- _What the exercise asks_:
Taking each line of the records in turn, count those containing "then" and report only the number.

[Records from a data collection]
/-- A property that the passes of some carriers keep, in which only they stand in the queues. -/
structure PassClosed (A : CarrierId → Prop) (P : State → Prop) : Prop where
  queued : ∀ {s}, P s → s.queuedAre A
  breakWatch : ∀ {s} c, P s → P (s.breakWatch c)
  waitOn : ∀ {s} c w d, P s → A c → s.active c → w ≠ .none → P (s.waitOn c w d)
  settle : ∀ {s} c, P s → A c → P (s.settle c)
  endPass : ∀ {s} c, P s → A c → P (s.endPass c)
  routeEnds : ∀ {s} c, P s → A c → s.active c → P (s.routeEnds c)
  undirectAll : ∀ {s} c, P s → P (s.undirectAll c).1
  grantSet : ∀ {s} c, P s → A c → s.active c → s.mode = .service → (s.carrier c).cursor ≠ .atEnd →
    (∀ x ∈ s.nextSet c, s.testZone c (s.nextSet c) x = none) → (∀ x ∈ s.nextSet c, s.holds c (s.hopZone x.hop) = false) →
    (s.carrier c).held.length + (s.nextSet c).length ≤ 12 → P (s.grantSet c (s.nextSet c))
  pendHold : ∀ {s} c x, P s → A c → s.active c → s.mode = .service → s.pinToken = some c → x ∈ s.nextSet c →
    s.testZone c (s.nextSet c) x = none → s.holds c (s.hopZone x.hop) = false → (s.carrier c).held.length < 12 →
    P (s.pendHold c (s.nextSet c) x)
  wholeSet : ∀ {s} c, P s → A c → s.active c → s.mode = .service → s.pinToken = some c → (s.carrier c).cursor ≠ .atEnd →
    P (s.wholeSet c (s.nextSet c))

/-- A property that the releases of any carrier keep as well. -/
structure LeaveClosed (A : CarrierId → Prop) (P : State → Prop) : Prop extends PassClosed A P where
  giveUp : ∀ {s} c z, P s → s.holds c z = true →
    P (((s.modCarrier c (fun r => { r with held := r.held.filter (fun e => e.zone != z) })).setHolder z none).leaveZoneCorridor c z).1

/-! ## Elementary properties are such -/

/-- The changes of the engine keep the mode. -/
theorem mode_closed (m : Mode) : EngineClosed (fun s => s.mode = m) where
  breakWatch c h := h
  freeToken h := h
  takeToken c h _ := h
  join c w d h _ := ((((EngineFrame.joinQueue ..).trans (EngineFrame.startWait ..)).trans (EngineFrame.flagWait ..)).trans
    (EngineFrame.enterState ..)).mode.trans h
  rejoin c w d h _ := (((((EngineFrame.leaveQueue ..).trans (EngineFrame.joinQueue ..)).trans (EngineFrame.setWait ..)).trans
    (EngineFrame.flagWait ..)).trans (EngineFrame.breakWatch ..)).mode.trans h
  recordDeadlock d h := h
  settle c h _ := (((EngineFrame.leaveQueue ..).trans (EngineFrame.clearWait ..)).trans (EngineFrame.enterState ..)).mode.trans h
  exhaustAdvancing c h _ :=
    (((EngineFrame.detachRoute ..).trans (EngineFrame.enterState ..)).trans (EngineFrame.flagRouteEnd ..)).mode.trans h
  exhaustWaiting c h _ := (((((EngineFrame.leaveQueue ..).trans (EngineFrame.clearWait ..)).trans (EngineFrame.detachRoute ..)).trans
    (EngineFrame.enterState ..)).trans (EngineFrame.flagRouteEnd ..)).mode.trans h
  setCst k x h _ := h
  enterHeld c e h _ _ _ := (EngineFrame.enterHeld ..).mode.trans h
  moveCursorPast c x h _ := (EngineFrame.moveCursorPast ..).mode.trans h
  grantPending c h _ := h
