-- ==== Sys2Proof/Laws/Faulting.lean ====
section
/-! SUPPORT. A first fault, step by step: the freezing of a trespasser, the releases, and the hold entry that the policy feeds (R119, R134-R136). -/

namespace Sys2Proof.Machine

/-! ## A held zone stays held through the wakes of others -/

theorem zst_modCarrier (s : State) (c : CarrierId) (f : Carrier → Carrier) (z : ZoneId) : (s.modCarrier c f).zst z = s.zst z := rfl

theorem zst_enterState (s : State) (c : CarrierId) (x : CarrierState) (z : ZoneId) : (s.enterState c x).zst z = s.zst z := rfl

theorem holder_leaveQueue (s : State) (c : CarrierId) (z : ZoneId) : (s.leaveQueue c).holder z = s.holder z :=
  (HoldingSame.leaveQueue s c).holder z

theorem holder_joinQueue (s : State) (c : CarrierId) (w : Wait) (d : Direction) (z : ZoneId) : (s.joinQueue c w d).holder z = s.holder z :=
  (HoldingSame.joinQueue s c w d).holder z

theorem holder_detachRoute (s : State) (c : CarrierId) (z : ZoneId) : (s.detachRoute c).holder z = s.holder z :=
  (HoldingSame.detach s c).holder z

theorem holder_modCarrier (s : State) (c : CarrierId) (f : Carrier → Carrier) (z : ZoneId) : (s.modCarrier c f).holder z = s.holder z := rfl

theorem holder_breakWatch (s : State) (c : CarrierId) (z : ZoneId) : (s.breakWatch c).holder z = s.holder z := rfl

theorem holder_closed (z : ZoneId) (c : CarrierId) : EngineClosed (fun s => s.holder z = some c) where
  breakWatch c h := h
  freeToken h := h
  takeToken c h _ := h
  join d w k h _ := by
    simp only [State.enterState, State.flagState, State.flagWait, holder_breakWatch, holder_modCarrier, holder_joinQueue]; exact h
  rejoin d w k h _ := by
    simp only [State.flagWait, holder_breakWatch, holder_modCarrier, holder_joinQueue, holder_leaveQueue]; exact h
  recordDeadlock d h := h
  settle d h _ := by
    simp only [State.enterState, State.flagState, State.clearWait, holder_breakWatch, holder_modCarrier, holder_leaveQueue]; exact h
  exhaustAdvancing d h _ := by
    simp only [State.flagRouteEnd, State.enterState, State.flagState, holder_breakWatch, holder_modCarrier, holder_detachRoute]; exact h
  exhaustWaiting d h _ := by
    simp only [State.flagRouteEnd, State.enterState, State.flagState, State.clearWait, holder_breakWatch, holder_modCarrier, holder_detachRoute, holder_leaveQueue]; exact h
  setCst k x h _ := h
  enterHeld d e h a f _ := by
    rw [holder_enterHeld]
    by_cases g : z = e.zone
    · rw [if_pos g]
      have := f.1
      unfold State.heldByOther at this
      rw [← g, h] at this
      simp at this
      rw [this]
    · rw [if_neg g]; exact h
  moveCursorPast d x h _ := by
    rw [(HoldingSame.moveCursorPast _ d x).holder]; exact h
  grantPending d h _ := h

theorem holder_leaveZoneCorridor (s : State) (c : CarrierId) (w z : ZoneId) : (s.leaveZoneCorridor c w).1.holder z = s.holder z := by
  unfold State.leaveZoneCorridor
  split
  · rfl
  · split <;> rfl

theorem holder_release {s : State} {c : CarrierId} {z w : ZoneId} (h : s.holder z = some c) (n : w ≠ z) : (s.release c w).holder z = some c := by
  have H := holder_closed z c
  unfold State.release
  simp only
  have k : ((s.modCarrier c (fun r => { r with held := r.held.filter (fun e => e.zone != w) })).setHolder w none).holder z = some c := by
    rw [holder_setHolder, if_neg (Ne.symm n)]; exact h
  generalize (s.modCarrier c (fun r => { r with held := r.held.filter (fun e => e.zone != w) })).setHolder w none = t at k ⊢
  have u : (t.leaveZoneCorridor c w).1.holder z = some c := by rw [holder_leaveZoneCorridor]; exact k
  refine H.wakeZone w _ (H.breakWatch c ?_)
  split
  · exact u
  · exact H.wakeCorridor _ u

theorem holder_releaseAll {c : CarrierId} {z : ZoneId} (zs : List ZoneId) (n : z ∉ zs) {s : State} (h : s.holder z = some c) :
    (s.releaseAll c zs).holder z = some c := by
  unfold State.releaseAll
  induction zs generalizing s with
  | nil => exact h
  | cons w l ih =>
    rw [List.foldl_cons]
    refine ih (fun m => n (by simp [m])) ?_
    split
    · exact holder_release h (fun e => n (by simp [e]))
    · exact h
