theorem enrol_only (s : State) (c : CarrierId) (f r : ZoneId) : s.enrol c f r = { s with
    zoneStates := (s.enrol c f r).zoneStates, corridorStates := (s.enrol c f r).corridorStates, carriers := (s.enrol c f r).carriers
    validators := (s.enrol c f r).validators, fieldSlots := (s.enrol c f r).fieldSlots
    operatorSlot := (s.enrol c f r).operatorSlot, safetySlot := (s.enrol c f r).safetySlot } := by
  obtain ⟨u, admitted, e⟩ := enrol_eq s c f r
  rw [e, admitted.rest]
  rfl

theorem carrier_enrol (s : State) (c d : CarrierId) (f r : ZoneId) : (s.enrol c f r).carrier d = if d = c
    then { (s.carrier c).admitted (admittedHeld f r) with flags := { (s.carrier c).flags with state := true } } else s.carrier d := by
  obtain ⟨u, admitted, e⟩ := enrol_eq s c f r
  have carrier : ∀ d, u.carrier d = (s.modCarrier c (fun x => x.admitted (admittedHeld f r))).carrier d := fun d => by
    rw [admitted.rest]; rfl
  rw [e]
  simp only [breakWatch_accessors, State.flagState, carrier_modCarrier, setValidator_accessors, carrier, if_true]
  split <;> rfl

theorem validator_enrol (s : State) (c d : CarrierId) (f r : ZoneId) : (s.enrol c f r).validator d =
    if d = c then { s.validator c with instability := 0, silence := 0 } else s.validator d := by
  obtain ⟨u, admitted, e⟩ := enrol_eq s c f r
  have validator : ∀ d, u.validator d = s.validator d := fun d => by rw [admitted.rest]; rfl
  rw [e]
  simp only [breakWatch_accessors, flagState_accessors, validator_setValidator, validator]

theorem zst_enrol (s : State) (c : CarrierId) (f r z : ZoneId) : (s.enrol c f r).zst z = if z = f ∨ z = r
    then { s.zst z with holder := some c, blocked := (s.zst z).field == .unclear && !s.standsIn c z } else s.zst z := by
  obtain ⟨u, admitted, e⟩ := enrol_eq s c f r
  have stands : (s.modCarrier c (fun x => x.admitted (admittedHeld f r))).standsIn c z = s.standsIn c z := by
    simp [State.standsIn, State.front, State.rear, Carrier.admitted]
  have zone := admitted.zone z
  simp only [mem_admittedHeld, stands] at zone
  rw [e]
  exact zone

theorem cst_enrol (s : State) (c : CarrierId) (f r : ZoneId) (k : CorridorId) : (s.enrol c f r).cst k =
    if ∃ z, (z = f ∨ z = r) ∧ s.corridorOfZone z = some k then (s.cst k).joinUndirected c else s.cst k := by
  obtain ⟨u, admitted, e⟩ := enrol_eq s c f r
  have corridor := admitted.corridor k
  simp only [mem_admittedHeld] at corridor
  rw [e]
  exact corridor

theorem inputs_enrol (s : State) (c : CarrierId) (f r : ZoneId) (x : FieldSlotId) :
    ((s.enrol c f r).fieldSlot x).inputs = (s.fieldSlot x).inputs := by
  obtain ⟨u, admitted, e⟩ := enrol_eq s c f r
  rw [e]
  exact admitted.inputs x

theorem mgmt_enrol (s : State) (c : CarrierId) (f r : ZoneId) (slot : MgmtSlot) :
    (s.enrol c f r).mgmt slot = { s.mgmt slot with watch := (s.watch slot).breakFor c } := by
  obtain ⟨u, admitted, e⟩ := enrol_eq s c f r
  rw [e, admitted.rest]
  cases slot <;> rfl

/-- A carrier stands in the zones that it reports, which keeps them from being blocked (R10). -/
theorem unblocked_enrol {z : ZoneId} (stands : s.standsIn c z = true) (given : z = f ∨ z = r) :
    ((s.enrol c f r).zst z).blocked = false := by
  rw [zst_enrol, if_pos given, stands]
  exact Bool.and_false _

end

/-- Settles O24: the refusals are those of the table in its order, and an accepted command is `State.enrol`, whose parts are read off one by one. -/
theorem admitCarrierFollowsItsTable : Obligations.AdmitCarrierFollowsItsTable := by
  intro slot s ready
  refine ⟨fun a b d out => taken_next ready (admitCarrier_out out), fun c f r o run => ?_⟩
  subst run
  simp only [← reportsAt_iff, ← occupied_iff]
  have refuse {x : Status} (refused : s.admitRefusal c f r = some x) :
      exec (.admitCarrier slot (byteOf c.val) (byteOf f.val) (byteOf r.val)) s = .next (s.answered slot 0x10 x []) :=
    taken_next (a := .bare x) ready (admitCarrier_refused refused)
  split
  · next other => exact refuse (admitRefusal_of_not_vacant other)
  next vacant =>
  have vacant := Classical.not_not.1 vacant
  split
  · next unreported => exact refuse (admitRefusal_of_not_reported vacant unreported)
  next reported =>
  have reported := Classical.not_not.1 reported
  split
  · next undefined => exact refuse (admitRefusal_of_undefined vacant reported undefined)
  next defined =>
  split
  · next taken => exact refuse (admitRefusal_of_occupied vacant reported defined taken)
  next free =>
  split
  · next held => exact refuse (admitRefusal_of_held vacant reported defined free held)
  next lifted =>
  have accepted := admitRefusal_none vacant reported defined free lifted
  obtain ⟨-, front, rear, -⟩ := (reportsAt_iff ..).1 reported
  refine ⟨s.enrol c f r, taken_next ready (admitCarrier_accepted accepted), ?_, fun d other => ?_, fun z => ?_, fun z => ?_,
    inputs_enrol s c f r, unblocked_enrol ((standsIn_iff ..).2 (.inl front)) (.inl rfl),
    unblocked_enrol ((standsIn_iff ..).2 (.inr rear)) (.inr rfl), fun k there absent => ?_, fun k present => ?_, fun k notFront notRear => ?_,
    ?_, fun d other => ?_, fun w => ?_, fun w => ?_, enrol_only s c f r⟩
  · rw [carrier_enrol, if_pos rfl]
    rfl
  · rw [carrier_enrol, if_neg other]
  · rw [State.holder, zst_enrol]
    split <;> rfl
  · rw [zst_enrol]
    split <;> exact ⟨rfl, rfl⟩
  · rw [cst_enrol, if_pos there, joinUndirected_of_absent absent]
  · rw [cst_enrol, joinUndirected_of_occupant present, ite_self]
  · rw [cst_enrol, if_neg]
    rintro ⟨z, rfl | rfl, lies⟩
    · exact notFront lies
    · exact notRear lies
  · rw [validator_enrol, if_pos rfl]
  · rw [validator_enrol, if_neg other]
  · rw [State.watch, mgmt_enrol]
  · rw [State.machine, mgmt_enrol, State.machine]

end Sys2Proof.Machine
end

- _Answer to the problem_:
4